A large solid sphere of diameter d attracts a small particle with a force F. If the central portion of the sphere of diameter `(d)/(2)` be removed leaving behind a cavity, then the new force of attraction becomes

To solve the problem step by step, we will analyze the situation before and after the removal of the central portion of the sphere. ### Step 1: Understand the initial conditions - We have a solid sphere with a diameter \( d \).

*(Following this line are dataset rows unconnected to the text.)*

/-- A crane context (R60). -/
structure Crane where
  st : CraneState
  tid : BitVec 16
  dirIndex : Fin 256
  deadline : Nat
  countdown : Option Nat
  holdLimit : Nat
  goodRun : Nat
  window : Nat
  good : Nat
  miss : Nat
  lastSeq : Option (BitVec 16)
  lost : Nat
  duplicate : Nat
  stale : Nat
  unanswered : Nat
  lastPos : Option Word
  bin : Option (Fin 64)
  cmds : List PendingCmd
  rtt : Option RoundTrip
  jitter : Nat
  prevSender : Option Word
  prevArrival : Option Nat
  alarmRaised : Bool
  ready : Bool
  holdCause : Option HoldCause
  estop : Bool
  deriving DecidableEq, Repr

/-! ## Reefer monitor -/

/-- A reefer record (R103). `used` false: FREE. -/
structure Reefer where
  used : Bool
  tag : Word
  profile : Fin 8
  gateway : BitVec 16
  gwHomeBin : Option (Fin 64)
  gwSlot : BitVec 16
  cond : Condition
  missing : Bool
  reason : Option MissReason
  sensorFault : Bool
  off : Bool
  defrost : Bool
  mode : Option Byte
  alarm : Byte
  setpoint : Option Int
  heldTemp : Option Int
  excess : Nat
  lastReport : Nat
  doseClock : Option Nat
  dose : Nat
  residue : Nat
  unobserved : Nat
  reports : Nat
  pending : Bool
  triggers : Nat
  deriving DecidableEq, Repr

structure Rfm where
  recs : Vector Reefer 2048
  draining : Bool
  cursor : Fin 2048
  pendingCount : Nat
  startKept : Bool
  deriving DecidableEq, Repr

/-! ## Coverage mapper -/

/-- A grid cell (R129). -/
structure Cell where
  m : Int
  n : Nat
  last : Nat
  st : CellState
  deriving DecidableEq, Repr

/-- A bin: its row of cells, its hole flag and its preferred cell (R129). -/
structure Bin where
  cells : Vector Cell 16
  hole : Bool
  pref : Option (Fin 16)
  deriving DecidableEq, Repr

structure Cvm where
  bins : Vector Bin 64
  snapRunning : Bool
  nextBin : Nat
  copied : Nat
  outcome : SnapOutcome
  gen : Word
  folded : Nat
  discarded : Nat
  deriving DecidableEq, Repr

/-! ## Timebase and sweep -/

/-- The timebase and the sweep record (R152, R153, R156). `refreshing`, `visiting`: a refresh section waits for the injection
queue, the events or the digest of a visit are not all taken and joined, and the sweep waits with it (R160, R164; log 37). -/
structure Tbs where
  runClock : Nat
  offset : Word64
  sweeping : Bool
  phase : SweepPhase
  cursor : Nat
  rangeStart : Nat
  rangeEnd : Nat
  restart : Bool
  sweepStart : Word64
  latchedSel : TrigSel
  latchedPeriod : Nat
  countdown : Option Nat
  completed : Word
  overruns : Nat
  refreshing : Bool
  visiting : Bool
  deriving DecidableEq, Repr

/-! ## Control capture -/

/-- A reefer profile (R105). -/
structure Profile where
  tolHi : Nat
  tolLo : Nat
  warnDose : Nat
  breachDose : Nat
  interval : Nat
  missFactor : Nat
  holdCap : Nat
  deriving DecidableEq, Repr

/-- The configuration shadow but for the ring descriptors, which the ring monitor holds (R166, R168). -/
structure Cfg where
  run : Bool
  restartGen : Nat
  craneEn : Bool
  reeferEn : Bool
  coverageEn : Bool
  kindMask : Nat
  domain : Nat
  domainCheck : Bool
  version : Nat
  passShare : Nat
  attnEn : Bool
  attnDigest : Bool
  sweepSel : TrigSel
  sweepPeriod : Nat
  rangeStart : Nat
  rangeEnd : Nat
  learnAge : Nat
  defaultProfile : Nat
  digestPeriod : Nat
  retireAge : Nat
  jitterLimit : Nat
  origin : Nat
  binWidth : Nat
  binCount : Nat
  cellCount : Nat
  kcfg : Nat
  minSamples : Nat
  goodDb : Int
  weakDb : Int
  switchHyst : Nat
  loadLimit : Nat
  ageLimit : Nat
  penaltyMargin : Int
  profiles : Vector Profile 8
  deriving DecidableEq, Repr

/-- The control capture. `capturedFrom`: the initiator number captured with the last host-page write (R4, R6). -/
structure Ccu where
  cfg : Cfg
  commandRing : Vector (Vector Byte 64) 256
  part : PartState
  initReads : Vector (Option Word) 3
  initKept : Vector (Option Word) 3
  lastChange : Word64
  capturedFrom : Option (Fin 16)
  deriving DecidableEq, Repr

/-! ## Report writer -/

/-- An event request (R183): who raised it, what the record carries but for its site time, and whether the command in
progress (R180, log 10) or the sweep visit under way (R160, log 37) raised it. -/
structure EventReq where
  block : Block
  kind : EventKind
  subjKind : SubjKind
  subject : Word
  d0 : Word
  d1 : Word64
  d2 : Word64
  ofCommand : Bool
  ofVisit : Bool := false
  deriving DecidableEq, Repr

structure Rpw where
  events : List EventReq
  exec : ExecState
  result : Option Status
  done : Word
  prod : Word
  indicesSet : Bool
  evProd : Word
  evCons : Word
  dgProd : Word
  dgCons : Word
  pubEv : Word
  pubDg : Word
  lost : Nat
  firstLost : Option EventKind
  lastLost : Option EventKind
  /-- Events taken before initialisation, each with the site time at which it was taken (R185). -/
  early : List (EventReq × Word64)
  earlyLoss : Nat
  earlyFirst : Option EventKind
  earlyLast : Option EventKind
  serving : Option Block
  deriving DecidableEq, Repr

/-- The pins and the sampled straps (R165, R190). -/
structure Pins where
  inReset : Bool
  attnPolPin : Bool
  caSel : BitVec 8
  attnPol : Bool
  deriving DecidableEq, Repr

/-- The whole part, and the queue of commands that wait. -/
structure State where
  pending : List Instr
  pins : Pins
  lif : Lif
  rmn : Rmn
  tdr : Tdr
  csv : Vector Crane 32
  rfm : Rfm
  cvm : Cvm
  tbs : Tbs
  ccu : Ccu
  rpw : Rpw
  deriving DecidableEq, Repr

/-- The part has no trap: an error it observes is an event, a status, a verdict or an ERROR response. So no command raises a
fault, and there is none. -/
inductive Fault where
  deriving DecidableEq, Repr

inductive Refusal where
  /-- Raised by `exec`'s arms for a command that has no meaning yet. Safe. -/
  | notModelled (mnemonic : String)
  /-- Raised by ULINK_WRITE and ULINK_READ for a term that is no transaction of the shape of R1 (no beat, more than 16
  beats, an address not aligned to a beat). Safe: no such transaction exists. -/
  | illFormed
  deriving DecidableEq, Repr

/-! ## Pin-reset values -/

/-- An EMPTY held-write slot (R8). -/
def HeldSlot.empty : HeldSlot :=
  { status := .empty, withheld := [], joined := [], pend := [], completed := none, target := none, targetInit := 0,
    lastInit := 0 }

/-- The LIF after pin reset (R22). -/
def Lif.reset : Lif :=
  { forwardPath := [], fwdInFlight := [], heldTxns := [], slots := Vector.replicate 16 .empty,
    prodShadow := Vector.replicate 16 [], consShadow := Vector.replicate 16 [], hostShadow := [],
    injQueue := [], injWaiting := [], injInFlight := [], arbCount := 0, txnCount := 0, uOut := [] }

/-- A ring descriptor after pin reset (R169). -/
def RingDesc.reset : RingDesc :=
  { enable := false, dir := .uplink, prodInit := 16, receipts := true, check := false, stamp := false,
    steer := false, hold := true, base := 0, slotSize := 256, slotCount := 8, prodAddr := 0, consAddr := 0,
    high := 8, low := 0 }

/-- A ring after pin reset (R30). -/
def Ring.reset : Ring :=
  { desc := .reset, state := .disabled, cause := none, prod := 0, cons := 0, above := false, slotMap := [],
    commit := none, outstanding := 0, gen := 0, baseP := none, baseC := none, keptC := none, resyncs := 0,
    valueFrom := none }

/-- A FREE capture buffer (R30, R31; its bytes: log 30). -/
def Buffer.reset : Buffer := { st := .free, bytes := Vector.replicate 256 0 }

/-- A FREE rewrite tracker (R88; its other fields: log 30). -/
def Tracker.reset : Tracker :=
  { st := .free, ring := 0, slot := 0, index := 0, ctx := 0, facts := { tid := 0, seq := 0, len := 0 },
    state := .unbound, bin := none, cell := none, hole := false, stamp := none }

/-- The RMN after pin reset (R30, R88). -/
def Rmn.reset : Rmn :=
  { rings := Vector.replicate 16 .reset, buffers := Vector.replicate 64 .reset, exhausted := false, dispatch := [],
    paused := [], handling := none, trackers := Vector.replicate 8 .reset, midway := Vector.replicate 16 none }

/-- A FREE terminal entry, every field cleared (R48); that its kind is CRANE, its terminal id 0 and its last seen 0 is the
model's choice (log 30). -/
def Terminal.reset : Terminal :=
  { st := .free, id := 0, kind := .crane, homeBin := none, lastBin := none, lastCell := none, lastMargin := none,
    lastSeen := 0, frames := 0, ctx := none, unboundMark := false }

/-- The TDR after pin reset (R59). -/
def Tdr.reset : Tdr := { entries := Vector.replicate 256 .reset, attach := Vector.replicate 16 0 }

/-- An UNBOUND context after pin reset (R61; identity and limits: log 30). -/
def Crane.reset : Crane :=
  { st := .unbound, tid := 0, dirIndex := 0, deadline := 0, countdown := none, holdLimit := 0, goodRun := 0,
    window := 0, good := 0, miss := 0, lastSeq := none, lost := 0, duplicate := 0, stale := 0, unanswered := 0,
    lastPos := none, bin := none, cmds := [], rtt := none, jitter := 0, prevSender := none, prevArrival := none,
    alarmRaised := false, ready := false, holdCause := none, estop := false }

/-- A FREE reefer record (R103, R104; a FREE record holds nothing). -/
def Reefer.reset : Reefer :=
  { used := false, tag := 0, profile := 0, gateway := 0, gwHomeBin := none, gwSlot := 0, cond := .normal,
    missing := false, reason := none, sensorFault := false, off := false, defrost := false, mode := none, alarm := 0,
    setpoint := none, heldTemp := none, excess := 0, lastReport := 0, doseClock := none, dose := 0, residue := 0,
    unobserved := 0, reports := 0, pending := false, triggers := 0 }

/-- The RFM after pin reset (R104). -/
def Rfm.reset : Rfm :=
  { recs := Vector.replicate 2048 .reset, draining := false, cursor := 0, pendingCount := 0, startKept := false }

/-- A grid cell that holds no sample (R129). -/
def Cell.reset : Cell := { m := 0, n := 0, last := 0, st := .unknown }

/-- A bin after pin reset (R129). -/
def Bin.reset : Bin := { cells := Vector.replicate 16 .reset, hole := false, pref := none }

/-- The CVM after pin reset (R129). -/
def Cvm.reset : Cvm :=
  { bins := Vector.replicate 64 .reset, snapRunning := false, nextBin := 0, copied := 0, outcome := .none, gen := 0,
    folded := 0, discarded := 0 }

/-- The TBS after pin reset (R152, R153, R156; phase, cursor, latched range and start: log 30). -/
def Tbs.reset : Tbs :=
  { runClock := 0, offset := 0, sweeping := false, phase := .directory, cursor := 0, rangeStart := 0, rangeEnd := 0,
    restart := false, sweepStart := 0, latchedSel := .command, latchedPeriod := 60, countdown := none, completed := 0,
    overruns := 0, refreshing := false, visiting := false }

/-- A reefer profile after pin reset (R169). -/
def Profile.reset : Profile :=
  { tolHi := 20, tolLo := 20, warnDose := 600, breachDose := 1800, interval := 900, missFactor := 3, holdCap := 1800 }

/-- The configuration shadow after pin reset (R168, R169). -/
def Cfg.reset : Cfg :=
  { run := false, restartGen := 0, craneEn := false, reeferEn := false, coverageEn := false, kindMask := 31,
    domain := 0, domainCheck := false, version := 0, passShare := 4, attnEn := false, attnDigest := false,
    sweepSel := .command, sweepPeriod := 60, rangeStart := 0, rangeEnd := 2047, learnAge := 60, defaultProfile := 0,
    digestPeriod := 0, retireAge := 0, jitterLimit := 10000, origin := 0, binWidth := 5000, binCount := 64,
    cellCount := 16, kcfg := 4, minSamples := 4, goodDb := 6, weakDb := 2, switchHyst := 32, loadLimit := 0,
    ageLimit := 60, penaltyMargin := -20, profiles := Vector.replicate 8 .reset }

/-- The CCU after pin reset (R166, R168, R170). -/
def Ccu.reset : Ccu :=
  { cfg := .reset, commandRing := Vector.replicate 256 (Vector.replicate 64 0), part := .dormant,
    initReads := Vector.replicate 3 none, initKept := Vector.replicate 3 none, lastChange := 0,
    capturedFrom := none }

/-- The RPW after pin reset (R182, R185, R189). -/
def Rpw.reset : Rpw :=
  { events := [], exec := .idle, result := none, done := 0, prod := 0, indicesSet := false, evProd := 0, evCons := 0,
    dgProd := 0, dgCons := 0, pubEv := 0, pubDg := 0, lost := 0, firstLost := none, lastLost := none, early := [],
    earlyLoss := 0, earlyFirst := none, earlyLast := none, serving := none }

/-- The machine after pin reset, RST_N still asserted, no command waiting. The pins' levels are log 3. -/
def State.reset : State :=
  { pending := [], pins := { inReset := true, attnPolPin := false, caSel := 0, attnPol := false }, lif := .reset,
    rmn := .reset, tdr := .reset, csv := Vector.replicate 32 .reset, rfm := .reset, cvm := .reset, tbs := .reset,
    ccu := .reset, rpw := .reset }

end Sys2Proof.Machine
end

Therefore, the radius \( R \) of the sphere is: \[ R = \frac{d}{2} \] - A small particle with mass \( m \) is attracted to the sphere with a force \( F \). ### Step 2: Determine the initial force of attraction - The gravitational force \( F \) between the sphere and the particle is given by Newton's law of gravitation: \[ F = \frac{G M m}{(R + x)^2} \] where \( M \) is the mass of the sphere and \( x \) is the distance from the surface of the sphere to the particle. ### Step 3: Remove the central portion of the sphere - A central portion of the sphere with a diameter \( \frac{d}{2} \) is removed. This means the radius of the removed cavity is: \[ r = \frac{d}{4} \] ### Step 4: Calculate the mass of the removed portion - The volume of the original sphere is: \[ V = \frac{4}{3} \pi R^3 = \frac{4}{3} \pi \left(\frac{d}{2}\right)^3 = \frac{4}{3} \pi \frac{d^3}{8} = \frac{\pi d^3}{6} \] - The volume of the removed cavity is: \[ V_{removed} = \frac{4}{3} \pi r^3 = \frac{4}{3} \pi \left(\frac{d}{4}\right)^3 = \frac{4}{3} \pi \frac{d^3}{64} = \frac{\pi d^3}{48} \] - The mass of the removed portion \( M_{removed} \) can be calculated using the density of the sphere: \[ M_{removed} = \frac{M}{V} \times V_{removed} = \frac{M}{\frac{\pi d^3}{6}} \times \frac{\pi d^3}{48} = M \times \frac{6}{48} = \frac{M}{8} \] ### Step 5: Calculate the remaining mass of the sphere - The mass of the remaining portion \( M' \) of the sphere after removing the cavity is: \[ M' = M - M_{removed} = M - \frac{M}{8} = \frac{7M}{8} \] ### Step 6: Calculate the new force of attraction - The new force of attraction \( F' \) between the small particle and the remaining mass of the sphere is given by: \[ F' = \frac{G M' m}{(R + x)^2} = \frac{G \left(\frac{7M}{8}\right) m}{(R + x)^2} \] - Since \( F = \frac{G M m}{(R + x)^2} \), we can express \( F' \) in terms of \( F \): \[ F' = \frac{7}{8} F \] ### Conclusion - The new force of attraction after removing the central portion of the sphere is: \[ F' = \frac{7}{8} F \]